Action item: A complete answer lists every line of the material where the string "paging" occurs.

================================

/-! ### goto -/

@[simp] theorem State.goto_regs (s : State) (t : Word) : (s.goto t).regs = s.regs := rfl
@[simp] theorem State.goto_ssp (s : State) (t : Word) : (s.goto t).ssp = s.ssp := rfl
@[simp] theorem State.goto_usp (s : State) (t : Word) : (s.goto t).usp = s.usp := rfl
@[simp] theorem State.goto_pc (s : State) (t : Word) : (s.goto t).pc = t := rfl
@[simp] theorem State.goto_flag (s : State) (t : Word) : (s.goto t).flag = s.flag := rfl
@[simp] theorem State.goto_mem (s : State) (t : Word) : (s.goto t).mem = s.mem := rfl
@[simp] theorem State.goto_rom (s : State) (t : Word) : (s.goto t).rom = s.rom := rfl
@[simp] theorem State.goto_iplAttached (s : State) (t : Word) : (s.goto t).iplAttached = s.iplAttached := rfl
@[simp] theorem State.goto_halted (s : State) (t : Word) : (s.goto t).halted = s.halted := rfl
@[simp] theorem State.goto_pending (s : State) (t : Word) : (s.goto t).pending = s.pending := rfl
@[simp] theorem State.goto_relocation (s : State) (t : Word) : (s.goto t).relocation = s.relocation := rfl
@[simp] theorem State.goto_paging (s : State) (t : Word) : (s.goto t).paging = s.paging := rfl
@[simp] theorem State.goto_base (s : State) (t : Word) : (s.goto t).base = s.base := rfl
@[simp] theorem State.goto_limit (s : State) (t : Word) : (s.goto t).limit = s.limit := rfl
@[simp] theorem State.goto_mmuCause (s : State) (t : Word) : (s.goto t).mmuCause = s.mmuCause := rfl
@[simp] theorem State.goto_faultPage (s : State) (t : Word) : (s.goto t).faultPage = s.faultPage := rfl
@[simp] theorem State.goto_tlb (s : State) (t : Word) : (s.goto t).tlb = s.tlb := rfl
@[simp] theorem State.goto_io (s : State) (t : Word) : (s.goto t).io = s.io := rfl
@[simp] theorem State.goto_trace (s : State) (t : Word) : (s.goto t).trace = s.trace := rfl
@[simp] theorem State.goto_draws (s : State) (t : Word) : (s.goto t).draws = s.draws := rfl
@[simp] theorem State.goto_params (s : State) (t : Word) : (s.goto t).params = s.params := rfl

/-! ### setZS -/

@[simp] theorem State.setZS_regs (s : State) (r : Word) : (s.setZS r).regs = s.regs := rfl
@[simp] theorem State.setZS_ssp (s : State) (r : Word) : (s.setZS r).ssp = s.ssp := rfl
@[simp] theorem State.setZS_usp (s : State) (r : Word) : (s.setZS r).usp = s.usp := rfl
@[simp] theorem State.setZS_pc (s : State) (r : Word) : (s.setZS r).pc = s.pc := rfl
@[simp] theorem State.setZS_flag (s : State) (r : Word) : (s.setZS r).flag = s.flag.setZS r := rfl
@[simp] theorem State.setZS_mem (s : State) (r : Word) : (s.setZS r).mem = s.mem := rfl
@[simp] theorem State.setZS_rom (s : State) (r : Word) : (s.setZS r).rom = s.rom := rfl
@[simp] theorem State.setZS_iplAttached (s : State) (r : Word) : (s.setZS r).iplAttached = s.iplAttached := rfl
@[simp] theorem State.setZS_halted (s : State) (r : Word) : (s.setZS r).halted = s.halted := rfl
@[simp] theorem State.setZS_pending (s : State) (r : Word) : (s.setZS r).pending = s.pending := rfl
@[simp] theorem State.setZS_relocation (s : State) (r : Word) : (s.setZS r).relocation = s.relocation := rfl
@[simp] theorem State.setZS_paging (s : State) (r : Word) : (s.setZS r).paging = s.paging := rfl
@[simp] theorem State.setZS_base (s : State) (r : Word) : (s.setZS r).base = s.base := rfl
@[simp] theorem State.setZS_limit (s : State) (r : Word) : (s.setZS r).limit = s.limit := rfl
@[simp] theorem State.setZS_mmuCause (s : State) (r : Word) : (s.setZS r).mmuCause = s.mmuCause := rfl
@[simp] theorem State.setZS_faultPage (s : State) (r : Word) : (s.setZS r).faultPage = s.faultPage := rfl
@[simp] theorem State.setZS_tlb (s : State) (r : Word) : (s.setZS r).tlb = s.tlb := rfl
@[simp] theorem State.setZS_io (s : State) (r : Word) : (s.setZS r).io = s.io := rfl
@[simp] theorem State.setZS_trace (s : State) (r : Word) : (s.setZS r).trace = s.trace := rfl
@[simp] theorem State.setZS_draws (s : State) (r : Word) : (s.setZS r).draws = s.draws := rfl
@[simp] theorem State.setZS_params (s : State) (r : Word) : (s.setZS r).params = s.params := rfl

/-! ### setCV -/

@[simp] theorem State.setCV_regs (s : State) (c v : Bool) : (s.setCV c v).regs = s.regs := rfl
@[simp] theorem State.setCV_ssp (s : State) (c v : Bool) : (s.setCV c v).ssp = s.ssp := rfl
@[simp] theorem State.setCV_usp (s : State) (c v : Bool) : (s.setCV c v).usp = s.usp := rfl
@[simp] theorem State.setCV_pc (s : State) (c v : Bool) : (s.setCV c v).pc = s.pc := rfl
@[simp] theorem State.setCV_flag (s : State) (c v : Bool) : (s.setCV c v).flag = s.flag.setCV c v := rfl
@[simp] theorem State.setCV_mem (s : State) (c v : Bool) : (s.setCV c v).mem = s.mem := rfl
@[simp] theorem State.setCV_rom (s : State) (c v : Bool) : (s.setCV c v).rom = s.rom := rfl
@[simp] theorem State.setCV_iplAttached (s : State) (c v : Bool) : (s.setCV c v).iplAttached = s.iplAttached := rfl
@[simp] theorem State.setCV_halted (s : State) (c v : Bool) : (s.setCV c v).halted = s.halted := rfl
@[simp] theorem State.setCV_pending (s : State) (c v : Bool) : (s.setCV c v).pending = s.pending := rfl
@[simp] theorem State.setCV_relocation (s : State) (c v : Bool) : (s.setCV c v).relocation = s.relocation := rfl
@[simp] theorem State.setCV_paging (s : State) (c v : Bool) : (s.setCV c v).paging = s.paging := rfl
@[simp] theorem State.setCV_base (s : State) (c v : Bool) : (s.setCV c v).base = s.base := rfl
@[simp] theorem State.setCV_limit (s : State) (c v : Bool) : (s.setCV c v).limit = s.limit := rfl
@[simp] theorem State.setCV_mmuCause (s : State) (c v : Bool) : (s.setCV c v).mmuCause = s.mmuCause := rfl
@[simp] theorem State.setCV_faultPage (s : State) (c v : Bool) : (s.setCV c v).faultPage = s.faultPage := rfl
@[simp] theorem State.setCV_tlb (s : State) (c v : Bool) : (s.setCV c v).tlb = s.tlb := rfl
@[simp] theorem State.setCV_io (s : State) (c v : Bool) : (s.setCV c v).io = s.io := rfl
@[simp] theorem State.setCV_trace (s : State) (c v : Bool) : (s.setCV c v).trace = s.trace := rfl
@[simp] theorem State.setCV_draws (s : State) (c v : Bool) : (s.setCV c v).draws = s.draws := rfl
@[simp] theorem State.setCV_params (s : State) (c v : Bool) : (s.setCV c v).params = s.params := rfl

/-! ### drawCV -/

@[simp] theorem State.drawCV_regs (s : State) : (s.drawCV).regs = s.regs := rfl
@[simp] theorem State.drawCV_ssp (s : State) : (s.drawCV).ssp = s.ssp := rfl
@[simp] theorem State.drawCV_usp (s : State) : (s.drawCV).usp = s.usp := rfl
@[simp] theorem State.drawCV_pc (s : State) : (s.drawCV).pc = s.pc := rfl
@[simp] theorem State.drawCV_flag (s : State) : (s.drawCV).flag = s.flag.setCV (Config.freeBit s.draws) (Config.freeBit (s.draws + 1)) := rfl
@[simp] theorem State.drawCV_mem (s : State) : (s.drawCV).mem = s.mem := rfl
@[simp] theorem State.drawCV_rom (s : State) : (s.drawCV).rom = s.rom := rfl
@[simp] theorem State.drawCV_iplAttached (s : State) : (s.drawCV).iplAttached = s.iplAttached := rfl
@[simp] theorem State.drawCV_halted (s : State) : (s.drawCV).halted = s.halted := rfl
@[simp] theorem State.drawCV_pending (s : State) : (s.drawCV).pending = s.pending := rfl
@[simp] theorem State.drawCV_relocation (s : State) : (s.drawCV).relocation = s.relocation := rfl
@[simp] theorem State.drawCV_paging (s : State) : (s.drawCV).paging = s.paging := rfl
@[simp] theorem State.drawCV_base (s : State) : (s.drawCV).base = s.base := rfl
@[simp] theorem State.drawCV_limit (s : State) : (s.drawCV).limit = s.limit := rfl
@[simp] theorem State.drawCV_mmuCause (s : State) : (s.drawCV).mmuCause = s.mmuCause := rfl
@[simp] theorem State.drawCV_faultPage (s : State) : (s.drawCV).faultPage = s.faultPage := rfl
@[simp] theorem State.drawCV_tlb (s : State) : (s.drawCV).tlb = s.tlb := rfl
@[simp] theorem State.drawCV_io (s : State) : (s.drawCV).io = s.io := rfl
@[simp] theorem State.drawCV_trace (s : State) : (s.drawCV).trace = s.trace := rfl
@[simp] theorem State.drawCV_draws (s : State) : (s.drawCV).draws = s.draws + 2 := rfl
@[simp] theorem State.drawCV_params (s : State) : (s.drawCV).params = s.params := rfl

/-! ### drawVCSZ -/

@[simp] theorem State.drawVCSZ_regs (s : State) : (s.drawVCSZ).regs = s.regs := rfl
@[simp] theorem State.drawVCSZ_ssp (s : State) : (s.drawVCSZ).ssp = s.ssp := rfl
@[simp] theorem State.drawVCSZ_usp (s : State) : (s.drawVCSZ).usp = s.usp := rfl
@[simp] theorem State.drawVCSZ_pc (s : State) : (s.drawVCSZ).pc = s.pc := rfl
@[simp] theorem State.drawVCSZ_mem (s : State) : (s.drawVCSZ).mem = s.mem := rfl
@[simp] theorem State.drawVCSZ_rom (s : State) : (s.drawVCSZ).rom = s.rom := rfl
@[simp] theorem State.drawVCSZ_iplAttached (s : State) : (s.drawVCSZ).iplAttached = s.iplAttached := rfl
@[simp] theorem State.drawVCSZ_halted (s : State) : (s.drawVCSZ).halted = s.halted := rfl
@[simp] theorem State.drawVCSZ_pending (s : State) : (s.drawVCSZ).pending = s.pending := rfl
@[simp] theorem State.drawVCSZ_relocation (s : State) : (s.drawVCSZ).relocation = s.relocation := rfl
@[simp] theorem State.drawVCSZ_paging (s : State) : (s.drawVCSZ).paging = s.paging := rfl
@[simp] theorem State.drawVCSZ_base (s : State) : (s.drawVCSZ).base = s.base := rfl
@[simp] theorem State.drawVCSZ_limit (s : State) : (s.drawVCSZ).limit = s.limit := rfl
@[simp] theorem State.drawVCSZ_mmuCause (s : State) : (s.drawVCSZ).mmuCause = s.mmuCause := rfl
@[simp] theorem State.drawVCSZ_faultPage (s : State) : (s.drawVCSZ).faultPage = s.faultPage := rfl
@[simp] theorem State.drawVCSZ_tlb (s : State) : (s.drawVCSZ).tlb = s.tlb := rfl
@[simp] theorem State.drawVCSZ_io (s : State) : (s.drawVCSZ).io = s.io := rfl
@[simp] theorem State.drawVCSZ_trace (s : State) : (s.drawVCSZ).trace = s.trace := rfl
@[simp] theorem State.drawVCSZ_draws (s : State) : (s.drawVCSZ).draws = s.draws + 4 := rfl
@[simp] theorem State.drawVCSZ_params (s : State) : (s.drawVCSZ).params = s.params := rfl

================================

Solution for this task:
@[simp] theorem State.goto_paging (s : State) (t : Word) : (s.goto t).paging = s.paging := rfl
@[simp] theorem State.setZS_paging (s : State) (r : Word) : (s.setZS r).paging = s.paging := rfl
@[simp] theorem State.setCV_paging (s : State) (c v : Bool) : (s.setCV c v).paging = s.paging := rfl
@[simp] theorem State.drawCV_paging (s : State) : (s.drawCV).paging = s.paging := rfl
@[simp] theorem State.drawVCSZ_paging (s : State) : (s.drawVCSZ).paging = s.paging := rfl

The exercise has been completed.